# Your objective
Beneath this instruction is a listing. Transcribe from it only the stretch from the line with "if far.isEmpty then" through the line with "low 10 (aTractXorBank", both end lines included, exactly as written.

----

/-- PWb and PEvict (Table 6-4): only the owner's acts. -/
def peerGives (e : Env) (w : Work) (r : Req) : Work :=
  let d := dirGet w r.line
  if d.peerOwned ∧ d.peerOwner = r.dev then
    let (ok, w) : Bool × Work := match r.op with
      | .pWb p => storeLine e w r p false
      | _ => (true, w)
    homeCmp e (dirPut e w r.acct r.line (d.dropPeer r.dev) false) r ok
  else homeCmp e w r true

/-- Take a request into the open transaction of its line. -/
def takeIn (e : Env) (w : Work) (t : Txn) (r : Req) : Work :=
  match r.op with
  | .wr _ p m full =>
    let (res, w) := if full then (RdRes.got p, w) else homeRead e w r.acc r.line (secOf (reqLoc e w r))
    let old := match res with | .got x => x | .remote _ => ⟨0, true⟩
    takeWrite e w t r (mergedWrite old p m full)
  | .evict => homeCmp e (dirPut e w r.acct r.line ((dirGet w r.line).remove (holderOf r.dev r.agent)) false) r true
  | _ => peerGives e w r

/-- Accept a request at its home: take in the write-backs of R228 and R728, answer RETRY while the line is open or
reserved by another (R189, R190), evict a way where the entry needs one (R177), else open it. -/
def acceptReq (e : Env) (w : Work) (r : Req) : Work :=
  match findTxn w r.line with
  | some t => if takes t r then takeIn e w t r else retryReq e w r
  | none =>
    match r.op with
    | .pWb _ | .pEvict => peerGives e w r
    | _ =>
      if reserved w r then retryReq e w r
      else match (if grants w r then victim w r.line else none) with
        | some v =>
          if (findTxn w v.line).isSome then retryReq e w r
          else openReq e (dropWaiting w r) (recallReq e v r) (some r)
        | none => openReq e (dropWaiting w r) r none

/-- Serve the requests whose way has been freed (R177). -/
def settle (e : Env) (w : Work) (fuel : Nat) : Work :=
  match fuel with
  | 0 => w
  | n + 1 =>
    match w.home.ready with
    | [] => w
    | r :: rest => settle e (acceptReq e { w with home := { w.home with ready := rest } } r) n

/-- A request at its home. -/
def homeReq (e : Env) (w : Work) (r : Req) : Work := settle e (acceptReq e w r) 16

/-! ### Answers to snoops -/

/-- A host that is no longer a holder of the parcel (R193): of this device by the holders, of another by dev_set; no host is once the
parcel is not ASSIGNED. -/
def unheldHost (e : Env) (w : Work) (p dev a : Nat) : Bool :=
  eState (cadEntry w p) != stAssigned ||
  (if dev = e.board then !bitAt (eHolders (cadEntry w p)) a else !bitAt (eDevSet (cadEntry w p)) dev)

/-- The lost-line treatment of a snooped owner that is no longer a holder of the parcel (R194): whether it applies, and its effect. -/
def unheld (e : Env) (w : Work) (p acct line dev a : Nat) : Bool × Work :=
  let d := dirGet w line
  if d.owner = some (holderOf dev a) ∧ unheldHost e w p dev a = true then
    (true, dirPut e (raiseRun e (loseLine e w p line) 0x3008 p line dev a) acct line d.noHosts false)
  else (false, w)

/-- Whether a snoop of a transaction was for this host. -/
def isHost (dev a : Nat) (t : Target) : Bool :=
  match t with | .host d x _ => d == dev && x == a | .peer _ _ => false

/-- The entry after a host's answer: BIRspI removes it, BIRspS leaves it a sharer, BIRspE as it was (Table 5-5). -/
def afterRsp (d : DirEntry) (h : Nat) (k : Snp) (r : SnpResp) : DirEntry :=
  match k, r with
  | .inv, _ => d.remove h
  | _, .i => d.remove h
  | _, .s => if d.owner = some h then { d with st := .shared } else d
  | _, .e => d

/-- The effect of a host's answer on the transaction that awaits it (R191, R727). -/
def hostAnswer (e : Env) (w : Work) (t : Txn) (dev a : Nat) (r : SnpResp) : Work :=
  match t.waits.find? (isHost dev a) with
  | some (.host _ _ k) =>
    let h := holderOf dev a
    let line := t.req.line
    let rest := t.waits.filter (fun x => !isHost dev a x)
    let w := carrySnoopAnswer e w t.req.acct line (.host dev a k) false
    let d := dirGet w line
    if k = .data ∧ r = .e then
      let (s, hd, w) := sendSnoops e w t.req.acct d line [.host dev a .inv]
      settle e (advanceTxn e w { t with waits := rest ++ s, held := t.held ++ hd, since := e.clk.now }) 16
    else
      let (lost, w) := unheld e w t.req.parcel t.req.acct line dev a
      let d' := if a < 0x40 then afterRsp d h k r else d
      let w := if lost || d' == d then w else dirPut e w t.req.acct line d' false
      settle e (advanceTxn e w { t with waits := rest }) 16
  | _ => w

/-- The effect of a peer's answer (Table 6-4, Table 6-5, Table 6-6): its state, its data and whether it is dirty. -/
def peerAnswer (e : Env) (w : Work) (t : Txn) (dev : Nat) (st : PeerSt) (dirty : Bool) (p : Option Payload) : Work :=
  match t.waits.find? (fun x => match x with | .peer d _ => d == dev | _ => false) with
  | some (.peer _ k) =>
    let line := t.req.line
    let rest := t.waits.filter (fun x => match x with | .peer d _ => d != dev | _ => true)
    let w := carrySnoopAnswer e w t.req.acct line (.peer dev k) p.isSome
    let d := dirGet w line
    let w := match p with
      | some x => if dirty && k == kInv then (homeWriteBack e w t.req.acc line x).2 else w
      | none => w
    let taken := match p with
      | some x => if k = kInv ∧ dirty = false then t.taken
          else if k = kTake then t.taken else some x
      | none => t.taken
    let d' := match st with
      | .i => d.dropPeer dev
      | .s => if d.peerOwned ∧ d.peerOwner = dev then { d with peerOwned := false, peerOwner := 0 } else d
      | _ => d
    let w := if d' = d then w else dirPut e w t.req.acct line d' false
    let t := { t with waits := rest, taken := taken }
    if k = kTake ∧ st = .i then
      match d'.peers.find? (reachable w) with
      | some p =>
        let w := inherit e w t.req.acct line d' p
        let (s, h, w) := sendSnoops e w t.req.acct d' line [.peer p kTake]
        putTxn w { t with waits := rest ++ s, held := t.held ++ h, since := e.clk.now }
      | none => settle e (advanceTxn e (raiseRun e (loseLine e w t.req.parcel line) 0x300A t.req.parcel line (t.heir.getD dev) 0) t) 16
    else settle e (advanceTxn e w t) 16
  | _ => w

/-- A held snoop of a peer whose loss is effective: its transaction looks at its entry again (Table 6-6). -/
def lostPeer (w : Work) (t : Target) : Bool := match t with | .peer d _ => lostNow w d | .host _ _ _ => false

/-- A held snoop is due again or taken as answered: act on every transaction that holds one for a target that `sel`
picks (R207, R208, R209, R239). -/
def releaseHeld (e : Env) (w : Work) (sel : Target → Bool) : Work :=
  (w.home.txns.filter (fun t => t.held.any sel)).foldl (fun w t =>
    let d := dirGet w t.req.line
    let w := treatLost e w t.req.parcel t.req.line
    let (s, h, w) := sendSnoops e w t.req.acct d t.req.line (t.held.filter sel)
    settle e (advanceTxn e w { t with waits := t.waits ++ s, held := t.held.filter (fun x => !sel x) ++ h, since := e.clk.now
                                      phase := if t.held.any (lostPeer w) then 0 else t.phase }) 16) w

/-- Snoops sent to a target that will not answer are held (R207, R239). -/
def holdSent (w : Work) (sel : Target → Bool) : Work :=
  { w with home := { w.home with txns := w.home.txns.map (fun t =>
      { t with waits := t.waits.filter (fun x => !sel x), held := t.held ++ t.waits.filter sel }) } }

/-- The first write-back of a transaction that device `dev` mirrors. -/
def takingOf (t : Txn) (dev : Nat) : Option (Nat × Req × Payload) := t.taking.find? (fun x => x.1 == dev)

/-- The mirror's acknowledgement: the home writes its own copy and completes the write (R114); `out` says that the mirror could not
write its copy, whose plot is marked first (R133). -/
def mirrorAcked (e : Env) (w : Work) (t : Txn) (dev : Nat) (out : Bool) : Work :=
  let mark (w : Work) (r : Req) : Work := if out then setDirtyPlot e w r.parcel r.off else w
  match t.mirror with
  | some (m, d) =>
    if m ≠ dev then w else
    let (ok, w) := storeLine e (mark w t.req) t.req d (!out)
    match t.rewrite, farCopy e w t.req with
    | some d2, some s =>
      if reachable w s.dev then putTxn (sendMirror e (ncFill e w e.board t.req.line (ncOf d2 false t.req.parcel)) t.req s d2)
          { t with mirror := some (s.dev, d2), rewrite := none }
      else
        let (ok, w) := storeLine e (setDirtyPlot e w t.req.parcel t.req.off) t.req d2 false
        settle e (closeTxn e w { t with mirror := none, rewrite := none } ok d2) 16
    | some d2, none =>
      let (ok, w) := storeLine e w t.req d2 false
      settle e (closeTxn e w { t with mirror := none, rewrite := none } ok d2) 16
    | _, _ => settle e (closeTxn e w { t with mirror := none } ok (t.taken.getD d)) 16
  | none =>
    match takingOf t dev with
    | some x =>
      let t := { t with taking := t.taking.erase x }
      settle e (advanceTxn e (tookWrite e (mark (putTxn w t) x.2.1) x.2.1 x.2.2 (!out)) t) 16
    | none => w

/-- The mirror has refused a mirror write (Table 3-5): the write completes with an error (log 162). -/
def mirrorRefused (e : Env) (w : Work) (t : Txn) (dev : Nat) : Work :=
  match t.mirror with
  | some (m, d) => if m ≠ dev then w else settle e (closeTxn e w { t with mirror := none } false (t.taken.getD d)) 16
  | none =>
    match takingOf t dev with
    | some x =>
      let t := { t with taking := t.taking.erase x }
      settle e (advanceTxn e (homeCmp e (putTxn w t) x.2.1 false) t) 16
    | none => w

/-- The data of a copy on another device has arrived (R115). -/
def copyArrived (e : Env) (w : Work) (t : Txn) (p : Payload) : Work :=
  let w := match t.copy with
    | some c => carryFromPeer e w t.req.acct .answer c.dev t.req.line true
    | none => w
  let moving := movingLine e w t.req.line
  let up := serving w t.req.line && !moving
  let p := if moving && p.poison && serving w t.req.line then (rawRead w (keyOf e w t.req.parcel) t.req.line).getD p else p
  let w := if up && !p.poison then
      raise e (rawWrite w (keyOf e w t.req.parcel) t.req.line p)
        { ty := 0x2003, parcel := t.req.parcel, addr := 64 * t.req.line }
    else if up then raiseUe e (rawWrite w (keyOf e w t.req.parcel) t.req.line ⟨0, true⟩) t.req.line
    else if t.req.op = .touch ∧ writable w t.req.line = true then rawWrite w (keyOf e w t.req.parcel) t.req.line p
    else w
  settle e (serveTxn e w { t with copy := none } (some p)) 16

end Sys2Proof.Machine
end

----

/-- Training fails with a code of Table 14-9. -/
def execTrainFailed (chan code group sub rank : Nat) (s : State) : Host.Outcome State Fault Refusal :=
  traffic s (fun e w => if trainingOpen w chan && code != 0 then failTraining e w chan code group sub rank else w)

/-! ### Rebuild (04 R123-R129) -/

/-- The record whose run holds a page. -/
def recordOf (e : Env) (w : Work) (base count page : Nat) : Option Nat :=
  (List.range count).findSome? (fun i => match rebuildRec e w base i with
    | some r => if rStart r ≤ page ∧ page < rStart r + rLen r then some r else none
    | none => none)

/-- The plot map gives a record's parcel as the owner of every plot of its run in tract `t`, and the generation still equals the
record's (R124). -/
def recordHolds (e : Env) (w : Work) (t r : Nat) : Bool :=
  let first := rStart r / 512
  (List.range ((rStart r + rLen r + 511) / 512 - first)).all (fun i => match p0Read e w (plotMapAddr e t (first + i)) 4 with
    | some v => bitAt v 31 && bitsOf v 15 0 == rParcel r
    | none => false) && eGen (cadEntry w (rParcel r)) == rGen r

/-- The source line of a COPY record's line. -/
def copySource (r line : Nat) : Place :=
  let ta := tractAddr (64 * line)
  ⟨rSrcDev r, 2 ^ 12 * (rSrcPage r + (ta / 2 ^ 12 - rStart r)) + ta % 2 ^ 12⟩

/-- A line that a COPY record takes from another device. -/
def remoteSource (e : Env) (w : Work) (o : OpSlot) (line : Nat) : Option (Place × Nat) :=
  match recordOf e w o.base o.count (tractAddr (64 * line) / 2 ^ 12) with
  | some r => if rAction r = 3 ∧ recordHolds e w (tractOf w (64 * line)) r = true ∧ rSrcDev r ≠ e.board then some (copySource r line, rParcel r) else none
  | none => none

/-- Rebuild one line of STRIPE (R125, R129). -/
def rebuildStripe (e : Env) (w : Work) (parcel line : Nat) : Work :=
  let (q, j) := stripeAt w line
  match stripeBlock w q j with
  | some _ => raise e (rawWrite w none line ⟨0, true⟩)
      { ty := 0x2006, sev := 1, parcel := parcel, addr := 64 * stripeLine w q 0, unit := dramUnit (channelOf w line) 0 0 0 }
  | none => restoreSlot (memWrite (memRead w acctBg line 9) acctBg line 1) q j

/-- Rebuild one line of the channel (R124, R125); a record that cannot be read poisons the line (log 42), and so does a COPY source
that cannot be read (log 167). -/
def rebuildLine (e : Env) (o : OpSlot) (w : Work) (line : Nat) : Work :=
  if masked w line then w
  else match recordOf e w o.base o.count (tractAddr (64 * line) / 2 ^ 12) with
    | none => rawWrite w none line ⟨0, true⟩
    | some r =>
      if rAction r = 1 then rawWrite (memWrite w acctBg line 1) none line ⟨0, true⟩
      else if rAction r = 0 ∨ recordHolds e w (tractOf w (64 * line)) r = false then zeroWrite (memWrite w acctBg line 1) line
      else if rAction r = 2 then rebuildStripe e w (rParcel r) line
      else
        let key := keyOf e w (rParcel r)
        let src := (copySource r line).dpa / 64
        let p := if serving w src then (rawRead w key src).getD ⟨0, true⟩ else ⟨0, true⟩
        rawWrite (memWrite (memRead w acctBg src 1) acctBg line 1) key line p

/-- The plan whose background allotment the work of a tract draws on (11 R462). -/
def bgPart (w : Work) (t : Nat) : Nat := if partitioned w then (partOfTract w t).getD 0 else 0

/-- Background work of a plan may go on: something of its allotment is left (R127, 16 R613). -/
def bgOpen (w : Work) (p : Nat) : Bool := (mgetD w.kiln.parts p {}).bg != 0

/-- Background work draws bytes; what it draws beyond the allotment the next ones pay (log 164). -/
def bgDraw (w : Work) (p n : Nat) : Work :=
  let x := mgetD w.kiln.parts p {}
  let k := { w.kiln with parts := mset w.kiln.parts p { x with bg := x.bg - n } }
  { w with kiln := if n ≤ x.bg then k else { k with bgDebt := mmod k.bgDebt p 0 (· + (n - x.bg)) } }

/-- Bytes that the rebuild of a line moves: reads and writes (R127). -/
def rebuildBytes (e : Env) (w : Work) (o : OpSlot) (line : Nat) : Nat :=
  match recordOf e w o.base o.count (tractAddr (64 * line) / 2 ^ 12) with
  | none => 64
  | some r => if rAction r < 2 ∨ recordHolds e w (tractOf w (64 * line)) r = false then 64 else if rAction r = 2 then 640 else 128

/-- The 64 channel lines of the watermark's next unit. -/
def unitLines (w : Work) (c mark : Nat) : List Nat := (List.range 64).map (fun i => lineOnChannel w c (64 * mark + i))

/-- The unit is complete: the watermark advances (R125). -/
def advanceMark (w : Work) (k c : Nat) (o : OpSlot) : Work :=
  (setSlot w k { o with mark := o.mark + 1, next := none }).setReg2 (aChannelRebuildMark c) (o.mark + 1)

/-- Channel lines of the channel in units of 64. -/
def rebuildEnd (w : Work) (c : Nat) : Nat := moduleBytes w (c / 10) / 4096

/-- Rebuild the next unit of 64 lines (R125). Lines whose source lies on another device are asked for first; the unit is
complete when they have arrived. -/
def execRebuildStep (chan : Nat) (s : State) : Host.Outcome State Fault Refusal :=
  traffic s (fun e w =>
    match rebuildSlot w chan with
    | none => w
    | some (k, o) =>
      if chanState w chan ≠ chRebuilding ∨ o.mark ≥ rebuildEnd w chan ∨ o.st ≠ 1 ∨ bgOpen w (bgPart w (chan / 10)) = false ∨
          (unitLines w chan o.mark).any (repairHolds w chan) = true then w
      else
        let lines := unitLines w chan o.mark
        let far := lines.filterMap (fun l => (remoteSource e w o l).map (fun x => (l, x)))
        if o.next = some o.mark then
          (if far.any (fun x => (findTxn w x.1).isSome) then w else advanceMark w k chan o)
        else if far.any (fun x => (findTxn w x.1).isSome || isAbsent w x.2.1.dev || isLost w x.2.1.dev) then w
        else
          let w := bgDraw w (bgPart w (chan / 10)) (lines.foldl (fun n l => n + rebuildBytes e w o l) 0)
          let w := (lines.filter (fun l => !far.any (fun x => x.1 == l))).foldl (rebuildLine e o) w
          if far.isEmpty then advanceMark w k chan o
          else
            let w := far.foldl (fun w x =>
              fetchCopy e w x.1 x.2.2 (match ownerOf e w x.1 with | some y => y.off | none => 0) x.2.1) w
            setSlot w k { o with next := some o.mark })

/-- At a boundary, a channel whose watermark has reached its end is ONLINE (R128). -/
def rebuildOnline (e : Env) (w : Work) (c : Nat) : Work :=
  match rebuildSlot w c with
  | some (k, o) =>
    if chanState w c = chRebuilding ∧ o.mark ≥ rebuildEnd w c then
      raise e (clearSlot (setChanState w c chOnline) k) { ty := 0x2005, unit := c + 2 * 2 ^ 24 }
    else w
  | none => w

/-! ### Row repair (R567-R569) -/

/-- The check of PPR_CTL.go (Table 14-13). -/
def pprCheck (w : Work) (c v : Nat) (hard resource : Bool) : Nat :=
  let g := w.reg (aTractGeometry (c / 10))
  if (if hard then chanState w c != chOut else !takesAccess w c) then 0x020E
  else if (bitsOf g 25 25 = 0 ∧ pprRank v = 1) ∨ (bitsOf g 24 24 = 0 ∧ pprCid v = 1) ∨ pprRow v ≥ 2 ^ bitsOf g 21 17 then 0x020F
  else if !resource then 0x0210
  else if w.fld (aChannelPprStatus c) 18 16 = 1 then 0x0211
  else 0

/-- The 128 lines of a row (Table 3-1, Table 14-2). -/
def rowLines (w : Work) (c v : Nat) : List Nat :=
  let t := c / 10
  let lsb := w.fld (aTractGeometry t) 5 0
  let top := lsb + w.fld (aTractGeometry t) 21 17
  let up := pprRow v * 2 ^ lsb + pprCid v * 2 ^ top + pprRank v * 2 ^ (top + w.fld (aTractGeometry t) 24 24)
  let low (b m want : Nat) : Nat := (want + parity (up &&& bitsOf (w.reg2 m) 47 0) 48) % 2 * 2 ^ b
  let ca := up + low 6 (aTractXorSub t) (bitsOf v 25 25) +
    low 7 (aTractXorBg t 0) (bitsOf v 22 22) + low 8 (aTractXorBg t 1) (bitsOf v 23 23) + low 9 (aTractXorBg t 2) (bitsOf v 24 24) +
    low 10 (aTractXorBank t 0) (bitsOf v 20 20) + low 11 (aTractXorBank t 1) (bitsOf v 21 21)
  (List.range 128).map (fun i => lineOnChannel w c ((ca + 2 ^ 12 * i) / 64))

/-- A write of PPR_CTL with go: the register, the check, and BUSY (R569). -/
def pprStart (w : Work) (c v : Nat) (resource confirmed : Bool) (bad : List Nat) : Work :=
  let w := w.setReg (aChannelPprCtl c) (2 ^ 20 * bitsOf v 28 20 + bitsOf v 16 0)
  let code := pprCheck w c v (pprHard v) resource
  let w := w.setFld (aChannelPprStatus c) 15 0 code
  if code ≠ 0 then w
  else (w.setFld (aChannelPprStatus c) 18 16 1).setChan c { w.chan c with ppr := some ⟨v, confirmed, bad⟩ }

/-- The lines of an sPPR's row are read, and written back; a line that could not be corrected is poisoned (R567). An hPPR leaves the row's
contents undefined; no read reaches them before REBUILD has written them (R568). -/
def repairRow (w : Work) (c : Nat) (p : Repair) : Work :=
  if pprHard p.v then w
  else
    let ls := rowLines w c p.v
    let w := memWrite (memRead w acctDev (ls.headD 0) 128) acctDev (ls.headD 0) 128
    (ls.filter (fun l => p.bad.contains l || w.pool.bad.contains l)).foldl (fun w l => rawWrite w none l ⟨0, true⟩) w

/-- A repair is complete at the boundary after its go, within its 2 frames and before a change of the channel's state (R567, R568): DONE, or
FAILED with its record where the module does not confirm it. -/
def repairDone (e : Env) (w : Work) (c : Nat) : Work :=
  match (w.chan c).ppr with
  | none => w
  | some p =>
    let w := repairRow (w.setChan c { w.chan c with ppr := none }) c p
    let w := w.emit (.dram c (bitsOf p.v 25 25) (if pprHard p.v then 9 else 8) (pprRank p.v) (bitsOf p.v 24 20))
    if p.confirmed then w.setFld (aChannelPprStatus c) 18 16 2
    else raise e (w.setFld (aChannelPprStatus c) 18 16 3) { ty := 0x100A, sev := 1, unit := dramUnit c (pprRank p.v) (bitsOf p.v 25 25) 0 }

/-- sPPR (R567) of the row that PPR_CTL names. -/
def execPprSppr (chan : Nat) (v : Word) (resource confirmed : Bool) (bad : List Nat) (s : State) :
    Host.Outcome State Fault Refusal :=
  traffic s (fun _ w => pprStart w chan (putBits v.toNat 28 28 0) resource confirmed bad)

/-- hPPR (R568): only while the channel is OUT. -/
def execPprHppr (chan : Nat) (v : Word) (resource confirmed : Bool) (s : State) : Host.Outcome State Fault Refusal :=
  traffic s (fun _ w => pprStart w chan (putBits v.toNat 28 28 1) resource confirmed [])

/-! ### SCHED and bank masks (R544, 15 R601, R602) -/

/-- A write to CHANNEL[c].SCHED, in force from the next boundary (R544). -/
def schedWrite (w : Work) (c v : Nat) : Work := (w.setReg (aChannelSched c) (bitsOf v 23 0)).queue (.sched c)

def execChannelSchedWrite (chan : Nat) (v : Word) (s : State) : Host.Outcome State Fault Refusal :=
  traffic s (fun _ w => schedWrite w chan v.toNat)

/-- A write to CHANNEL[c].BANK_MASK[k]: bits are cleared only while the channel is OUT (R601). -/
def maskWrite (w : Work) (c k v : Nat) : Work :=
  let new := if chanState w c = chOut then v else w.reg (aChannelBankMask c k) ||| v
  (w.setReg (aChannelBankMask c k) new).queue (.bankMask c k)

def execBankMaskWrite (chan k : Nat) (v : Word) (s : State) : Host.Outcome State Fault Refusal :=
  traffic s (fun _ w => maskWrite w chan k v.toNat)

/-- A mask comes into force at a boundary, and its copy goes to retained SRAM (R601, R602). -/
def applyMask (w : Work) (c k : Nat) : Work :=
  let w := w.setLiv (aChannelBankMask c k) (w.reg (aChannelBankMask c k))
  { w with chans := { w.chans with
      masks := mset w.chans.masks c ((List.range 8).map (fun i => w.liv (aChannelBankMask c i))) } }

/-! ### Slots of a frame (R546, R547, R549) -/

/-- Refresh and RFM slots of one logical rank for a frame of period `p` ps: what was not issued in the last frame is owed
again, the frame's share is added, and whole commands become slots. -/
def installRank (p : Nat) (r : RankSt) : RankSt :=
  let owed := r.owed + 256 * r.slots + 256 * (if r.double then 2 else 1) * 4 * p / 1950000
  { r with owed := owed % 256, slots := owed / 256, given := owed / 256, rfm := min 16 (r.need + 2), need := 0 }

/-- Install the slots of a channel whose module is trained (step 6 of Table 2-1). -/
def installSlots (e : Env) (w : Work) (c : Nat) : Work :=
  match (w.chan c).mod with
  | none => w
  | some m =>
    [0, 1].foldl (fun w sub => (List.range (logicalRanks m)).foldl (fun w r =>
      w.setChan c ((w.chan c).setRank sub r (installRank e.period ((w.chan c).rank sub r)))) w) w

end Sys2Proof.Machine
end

----

# Expected answer
          if far.isEmpty then advanceMark w k chan o
          else
            let w := far.foldl (fun w x =>
              fetchCopy e w x.1 x.2.2 (match ownerOf e w x.1 with | some y => y.off | none => 0) x.2.1) w
            setSlot w k { o with next := some o.mark })

/-- At a boundary, a channel whose watermark has reached its end is ONLINE (R128). -/
def rebuildOnline (e : Env) (w : Work) (c : Nat) : Work :=
  match rebuildSlot w c with
  | some (k, o) =>
    if chanState w c = chRebuilding ∧ o.mark ≥ rebuildEnd w c then
      raise e (clearSlot (setChanState w c chOnline) k) { ty := 0x2005, unit := c + 2 * 2 ^ 24 }
    else w
  | none => w

/-! ### Row repair (R567-R569) -/

/-- The check of PPR_CTL.go (Table 14-13). -/
def pprCheck (w : Work) (c v : Nat) (hard resource : Bool) : Nat :=
  let g := w.reg (aTractGeometry (c / 10))
  if (if hard then chanState w c != chOut else !takesAccess w c) then 0x020E
  else if (bitsOf g 25 25 = 0 ∧ pprRank v = 1) ∨ (bitsOf g 24 24 = 0 ∧ pprCid v = 1) ∨ pprRow v ≥ 2 ^ bitsOf g 21 17 then 0x020F
  else if !resource then 0x0210
  else if w.fld (aChannelPprStatus c) 18 16 = 1 then 0x0211
  else 0

/-- The 128 lines of a row (Table 3-1, Table 14-2). -/
def rowLines (w : Work) (c v : Nat) : List Nat :=
  let t := c / 10
  let lsb := w.fld (aTractGeometry t) 5 0
  let top := lsb + w.fld (aTractGeometry t) 21 17
  let up := pprRow v * 2 ^ lsb + pprCid v * 2 ^ top + pprRank v * 2 ^ (top + w.fld (aTractGeometry t) 24 24)
  let low (b m want : Nat) : Nat := (want + parity (up &&& bitsOf (w.reg2 m) 47 0) 48) % 2 * 2 ^ b
  let ca := up + low 6 (aTractXorSub t) (bitsOf v 25 25) +
    low 7 (aTractXorBg t 0) (bitsOf v 22 22) + low 8 (aTractXorBg t 1) (bitsOf v 23 23) + low 9 (aTractXorBg t 2) (bitsOf v 24 24) +
    low 10 (aTractXorBank t 0) (bitsOf v 20 20) + low 11 (aTractXorBank t 1) (bitsOf v 21 21)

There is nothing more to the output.